• **WHAT IS NEEDED**
Could you copy, word for word, only the lines from the one containing "of the register" through the last line of the records below, both included?

• **DATA EXCERPTS**
-- ==== Sys2Proof/Machine/Regs.lean ====
section
/-! DEFINITION. The register map: every register of the manual's register tables (spec 01 to 20), its local address,
reset value and fields with their access codes (R7, R9, R16, R32, R794). Generated from the manual's tables. -/

namespace Sys2Proof.Machine

/-- One register of the local map: its local address and its reset value (R16). -/
structure Reg where
  addr : Nat
  reset : BitVec 64
deriving DecidableEq, Repr

/-- A bit field `[lo + len - 1 : lo]` of a register (R7). -/
structure Fld where
  lo : Nat
  len : Nat
deriving DecidableEq, Repr

/-- The access codes of R9. -/
inductive Acc where
  | ro | rw | wo | rw1c | w1s | rc | rwl
deriving DecidableEq, Repr

/-- One field of a register's table: where it lies and its access code. -/
structure FldDesc where
  fld : Fld
  acc : Acc
deriving DecidableEq, Repr

/-- One row of the register map: `n1` instances `s1` apart (a block or window index), each with `n2` registers `s2` apart. -/
structure RegDesc where
  name : String
  base : Nat
  n1 : Nat
  s1 : Nat
  n2 : Nat
  s2 : Nat
  width : Nat
  reset : BitVec 64
  flds : List FldDesc
deriving DecidableEq, Repr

• **RESULT BELOW**
/-- One row of the register map: `n1` instances `s1` apart (a block or window index), each with `n2` registers `s2` apart. -/
structure RegDesc where
  name : String
  base : Nat
  n1 : Nat
  s1 : Nat
  n2 : Nat
  s2 : Nat
  width : Nat
  reset : BitVec 64
  flds : List FldDesc
deriving DecidableEq, Repr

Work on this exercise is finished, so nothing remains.